Exploratory Challenge
You need a pair of scissors and a ruler.
Cut out the 75° angle on the right, and use it as a guide to rotate the figure below 75° counterclockwise around the given center of rotation (Point P).
→ Place the vertex of the 75° angle at point P.

→ Line up one ray of the 75° angle with vertex A on the figure. Carefully measure the length from point P to vertex A.
→ Measure that same distance along the other ray of the reference angle, and mark the location of your new point, A’.
→ Repeat these steps for each vertex of the figure, labeling the new vertices as you find them.
→ Connect the six segments that form the sides of your rotated image.

Discussion
In Grade 8, we spent time developing an understanding of what happens in the application of a rotation by participating in hands-on lessons. Now, we can define rotation precisely.

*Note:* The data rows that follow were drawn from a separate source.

/-! NOP and the rescaler -/

/-- R148: the zero word is NOP, which changes nothing; a word with OP = 0x00 and a reserved bit set is illegal. -/
def Obligations.NopChangesNothing : Prop :=
  (∀ s : State, exec .nop s = .next s) ∧ (∀ hp, decode hp 0x00000000 = .ok .nop) ∧
    ∀ (hp : Bool) (w : Word), w.extractLsb' 0 8 = 0 → w ≠ 0 → ∃ e, decode hp w = .error e

/-- R100, R103: DHMUL always completes; its result is the integer nearest to `a * b / 2^31`, ties away from zero, except for
the one pair that saturates to INT32_MAX. -/
def Obligations.DhmulRoundsToNearestTiesAway : Prop :=
  ∀ s : State, ∃ q : Int, exec .dhmul s = .next { s with res := BitVec.ofInt 32 q } ∧ -2 ^ 31 ≤ q ∧ q ≤ 2 ^ 31 - 1 ∧
    (s.opa = 0x80000000 ∧ s.opb = 0x80000000 → q = 2 ^ 31 - 1) ∧
    (¬ (s.opa = 0x80000000 ∧ s.opb = 0x80000000) →
      |2 ^ 31 * q - s.opa.toInt * s.opb.toInt| ≤ 2 ^ 30 ∧
      (2 ^ 31 * q - s.opa.toInt * s.opb.toInt = 2 ^ 30 → 0 < s.opa.toInt * s.opb.toInt) ∧
      (2 ^ 31 * q - s.opa.toInt * s.opb.toInt = -2 ^ 30 → s.opa.toInt * s.opb.toInt < 0))

/-- R101: the rounded quotient leaves the signed 32-bit range for exactly one pair of 32-bit operands. -/
def Obligations.DhmulSaturatesForExactlyOnePair : Prop :=
  ∀ a b : Word,
    (¬ (-2 ^ 31 ≤ rhaz (a.toInt * b.toInt) 31 ∧ rhaz (a.toInt * b.toInt) 31 ≤ 2 ^ 31 - 1) ↔ a = 0x80000000 ∧ b = 0x80000000) ∧
    (¬ (a = 0x80000000 ∧ b = 0x80000000) →
      -2 ^ 31 + 1 ≤ dhmul a.toInt b.toInt ∧ dhmul a.toInt b.toInt = rhaz (a.toInt * b.toInt) 31)

/-- R102: the nudge datapath, a floor division after adding 2^30, or 2^30 - 1 for a negative product, is the rounding of
R100 for every product. -/
def Obligations.NudgeDatapathIsTheRounding : Prop :=
  ∀ P : Int, rhaz P 31 = (P + (if 0 ≤ P then 2 ^ 30 else 2 ^ 30 - 1)) / 2 ^ 31

/-- R104, R107: RDPOT completes for every shift in [0, 31] with the nearest integer to `x / 2^s`, ties away from zero, and for
a shift in [-31, -1] with the exact left shift where that fits 32 bits. -/
def Obligations.RdpotShifts : Prop :=
  ∀ s : State,
    (0 ≤ s.opb.toInt → s.opb.toInt ≤ 31 →
      ∃ q : Int, exec .rdpot s = .next { s with res := BitVec.ofInt 32 q } ∧ -2 ^ 31 ≤ q ∧ q ≤ 2 ^ 31 - 1 ∧
        2 * |2 ^ s.opb.toInt.toNat * q - s.opa.toInt| ≤ 2 ^ s.opb.toInt.toNat ∧
        (2 * (2 ^ s.opb.toInt.toNat * q - s.opa.toInt) = 2 ^ s.opb.toInt.toNat → 0 < s.opa.toInt) ∧
        (2 * (2 ^ s.opb.toInt.toNat * q - s.opa.toInt) = -2 ^ s.opb.toInt.toNat → s.opa.toInt < 0)) ∧
    (-31 ≤ s.opb.toInt → s.opb.toInt < 0 →
      -2 ^ 31 ≤ s.opa.toInt * 2 ^ (-s.opb.toInt).toNat → s.opa.toInt * 2 ^ (-s.opb.toInt).toNat ≤ 2 ^ 31 - 1 →
      exec .rdpot s = .next { s with res := BitVec.ofInt 32 (s.opa.toInt * 2 ^ (-s.opb.toInt).toNat) })

/-- R105, R106: RDPOT stops with ShiftRange exactly for a shift outside [-31, 31], and with ShiftOverflow exactly for a
negative shift in range whose exact result does not fit 32 bits; in every other case it completes. -/
def Obligations.RdpotContractViolations : Prop :=
  ∀ s : State,
    (exec .rdpot s = .fault (.contractViolation .shiftRange) ↔ s.opb.toInt < -31 ∨ 31 < s.opb.toInt) ∧
    (exec .rdpot s = .fault (.contractViolation .shiftOverflow) ↔
      -31 ≤ s.opb.toInt ∧ s.opb.toInt < 0 ∧
        (s.opa.toInt * 2 ^ (-s.opb.toInt).toNat < -2 ^ 31 ∨ 2 ^ 31 - 1 < s.opa.toInt * 2 ^ (-s.opb.toInt).toNat)) ∧
    (exec .rdpot s ≠ .fault (.contractViolation .shiftRange) → exec .rdpot s ≠ .fault (.contractViolation .shiftOverflow) →
      ∃ v, exec .rdpot s = .next { s with res := v })

/-- R108, R109: RESCALE is DHMUL followed by RDPOT on its result with OPC as the shift, in result and in faults. -/
def Obligations.RescaleIsDhmulThenRdpot : Prop :=
  ∀ (s : State) (d : Word), exec .dhmul s = .next { s with res := d } →
    exec .rescale s =
      (match exec .rdpot { s with opa := d, opb := s.opc } with
       | .next u => .next { s with res := u.res }
       | .fault f => .fault f
       | .refused r => .refused r)

/-- R104, R108, R109: RESCALE completes for every shift in [0, 31], and for one in [-31, -1] where the shifted DHMUL value
fits, with RDPOT of DHMUL. -/
def Obligations.RescaleCompletes : Prop :=
  ∀ s : State, -31 ≤ s.opc.toInt → s.opc.toInt ≤ 31 →
    (s.opc.toInt < 0 → -2 ^ 31 ≤ dhmul s.opa.toInt s.opb.toInt * 2 ^ (-s.opc.toInt).toNat ∧
      dhmul s.opa.toInt s.opb.toInt * 2 ^ (-s.opc.toInt).toNat ≤ 2 ^ 31 - 1) →
    exec .rescale s = .next { s with
      res := if s.opc.toInt < 0 then BitVec.ofInt 32 (dhmul s.opa.toInt s.opb.toInt * 2 ^ (-s.opc.toInt).toNat)
        else BitVec.ofInt 32 (rhaz (dhmul s.opa.toInt s.opb.toInt) s.opc.toInt.toNat) }

/-- R111: the multiplier 0x7FFFFFFF with shift 0 is exact for every value of magnitude at most 2^30, and first fails at
2^30 + 1 on both sides. -/
def Obligations.UnityMultiplierIsExact : Prop :=
  (∀ s : State, s.opb = 0x7FFFFFFF → s.opc = 0 → |s.opa.toInt| ≤ 2 ^ 30 → exec .rescale s = .next { s with res := s.opa }) ∧
    rescale (2 ^ 30 + 1) (2 ^ 31 - 1) 0 = .ok (2 ^ 30) ∧ rescale (-2 ^ 30 - 1) (2 ^ 31 - 1) 0 = .ok (-2 ^ 30)

/-- R110: the error of the whole rescaler, both sides multiplied out to integers. -/
def Obligations.RescaleAccuracy : Prop :=
  ∀ (v m : Word) (sh r : Int), ¬ (v = 0x80000000 ∧ m = 0x80000000) → rescale v.toInt m.toInt sh = .ok r →
    (0 ≤ sh → |r * 2 ^ (31 + sh.toNat) - v.toInt * m.toInt| ≤ 2 ^ (30 + sh.toNat) + 2 ^ 30) ∧
    (sh < 0 → |r * 2 ^ 31 - v.toInt * m.toInt * 2 ^ (-sh).toNat| ≤ 2 ^ (30 + (-sh).toNat))

/-! The element unit -/

/-- R120, R121: CORRECT adds the offset to the sample in OPA[7:0]; it stops with CorrectOverflow exactly when the sum leaves
32 bits, which only an offset below INT32_MIN + 128 or above INT32_MAX - 127 can bring about. -/
def Obligations.CorrectAddsTheOffset : Prop :=
  ∀ s : State,
    (-2 ^ 31 ≤ (s.opa.setWidth 8).toInt + s.opb.toInt → (s.opa.setWidth 8).toInt + s.opb.toInt ≤ 2 ^ 31 - 1 →
      exec .correct s = .next { s with res := BitVec.ofInt 32 ((s.opa.setWidth 8).toInt + s.opb.toInt) }) ∧
    ((s.opa.setWidth 8).toInt + s.opb.toInt < -2 ^ 31 ∨ 2 ^ 31 - 1 < (s.opa.setWidth 8).toInt + s.opb.toInt →
      exec .correct s = .fault (.contractViolation .correctOverflow)) ∧
    (exec .correct s = .fault (.contractViolation .correctOverflow) → s.opb.toInt < -2 ^ 31 + 128 ∨ 2 ^ 31 - 1 - 127 < s.opb.toInt)

/-- R122, R123: CLAMP bounds OPA to [OPB, OPC], both inclusive, and stops with ClampBounds exactly when `lo > hi`. -/
def Obligations.ClampBoundsTheValue : Prop :=
  ∀ s : State,
    (s.opb.toInt ≤ s.opc.toInt →
      exec .clamp s = .next { s with res :=
        if s.opa.toInt < s.opb.toInt then s.opb else if s.opc.toInt < s.opa.toInt then s.opc else s.opa }) ∧
    (s.opc.toInt < s.opb.toInt → exec .clamp s = .fault (.contractViolation .clampBounds))

/-- R125: NARROW, the word 0x00000006, keeps bits 7:0 as a signed sample and drops the rest, so a value of the sample range
passes unchanged; inside the transform the narrowing is exact. -/
def Obligations.NarrowKeepsTheLowByte : Prop :=
  (∀ s : State, ∃ w : Word, exec .narrow s = .next { s with res := w } ∧ w.toInt = (s.opa.setWidth 8).toInt ∧
    (-128 ≤ s.opa.toInt → s.opa.toInt ≤ 127 → w = s.opa)) ∧
  (∀ (p : Params) (x y : Byte) (c : Int), transform p x y = .ok c → (bits8 c).toInt = c) ∧
  ∀ hp, decode hp 0x00000006 = .ok .narrow

/-- R124, R127: where the preconditions (a) to (g) of R126 hold, XFORM completes with correct, multiply, rescale, offset and
clamp in that order. -/
def Obligations.XformComputesTheTransform : Prop :=
  ∀ (s : State) (t : Int),
    -128 ≤ s.params.in1Off.toInt → s.params.in1Off.toInt ≤ 127 → -128 ≤ s.params.in2Off.toInt → s.params.in2Off.toInt ≤ 127 →
    s.params.outMin.toInt ≤ s.params.outMax.toInt → -128 ≤ s.params.outMin.toInt → s.params.outMax.toInt ≤ 127 →
    rescale (((s.opa.setWidth 8).toInt + s.params.in1Off.toInt) * ((s.opb.setWidth 8).toInt + s.params.in2Off.toInt))
      s.params.outMult.toInt s.params.outShift.toInt = .ok t →
    -2 ^ 31 ≤ t + s.params.outOff.toInt → t + s.params.outOff.toInt ≤ 2 ^ 31 - 1 →
    exec .xform s = .next { s with
      res := BitVec.ofInt 32 (min (max (t + s.params.outOff.toInt) s.params.outMin.toInt) s.params.outMax.toInt) }

/-- R126: the preconditions of the transform are looked at in the order (a) to (g), and XFORM stops with the reason of the
first that fails; where all hold no error is possible. -/
def Obligations.XformReportsTheFirstFailingPrecondition : Prop :=
  ∀ s : State,
    let i1 := s.params.in1Off.toInt
    let i2 := s.params.in2Off.toInt
    let lo := s.params.outMin.toInt
    let hi := s.params.outMax.toInt
    let sh := s.params.outShift.toInt
    let q := dhmul (((s.opa.setWidth 8).toInt + i1) * ((s.opb.setWidth 8).toInt + i2)) s.params.outMult.toInt
    let stops (r : Violation) : Prop := exec .xform s = .fault (.contractViolation r)
    let a := -128 ≤ i1 ∧ i1 ≤ 127
    let b := -128 ≤ i2 ∧ i2 ≤ 127
    let c := lo ≤ hi
    let d := -128 ≤ lo ∧ hi ≤ 127
    let e := -31 ≤ sh ∧ sh ≤ 31
    let f := sh < 0 → -2 ^ 31 ≤ q * 2 ^ (-sh).toNat ∧ q * 2 ^ (-sh).toNat ≤ 2 ^ 31 - 1
    let g := ∀ t, rdpot q sh = .ok t → -2 ^ 31 ≤ t + s.params.outOff.toInt ∧ t + s.params.outOff.toInt ≤ 2 ^ 31 - 1
    (¬ a → stops .offsetRange) ∧ (a → ¬ b → stops .offsetRange) ∧ (a → b → ¬ c → stops .clampBounds) ∧
      (a → b → c → ¬ d → stops .clampRange) ∧ (a → b → c → d → ¬ e → stops .shiftRange) ∧
      (a → b → c → d → e → ¬ f → stops .shiftOverflow) ∧ (a → b → c → d → e → f → ¬ g → stops .outOffsetOverflow) ∧
      (a → b → c → d → e → f → g → ∃ v, exec .xform s = .next { s with res := v })

/-- R128: every result of the transform lies between OUT_MIN and OUT_MAX. -/
def Obligations.TransformStaysInTheClampRange : Prop :=
  (∀ (p : Params) (x y : Byte) (c : Int), transform p x y = .ok c → p.outMin.toInt ≤ c ∧ c ≤ p.outMax.toInt) ∧
    ∀ s t : State, exec .xform s = .next t → s.params.outMin.toInt ≤ t.res.toInt ∧ t.res.toInt ≤ s.params.outMax.toInt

The notion of the entire plane being subject to the transformation is new and should be reinforced. However, note that neither the figure nor the plane is actually moved in the transformation. The image represents the output after applying the transformation rule to the input points.
In the definition below, students may benefit from some discussion using a visual of a clock. Discuss the intuitive notion of directions on a clock before the more formal definition.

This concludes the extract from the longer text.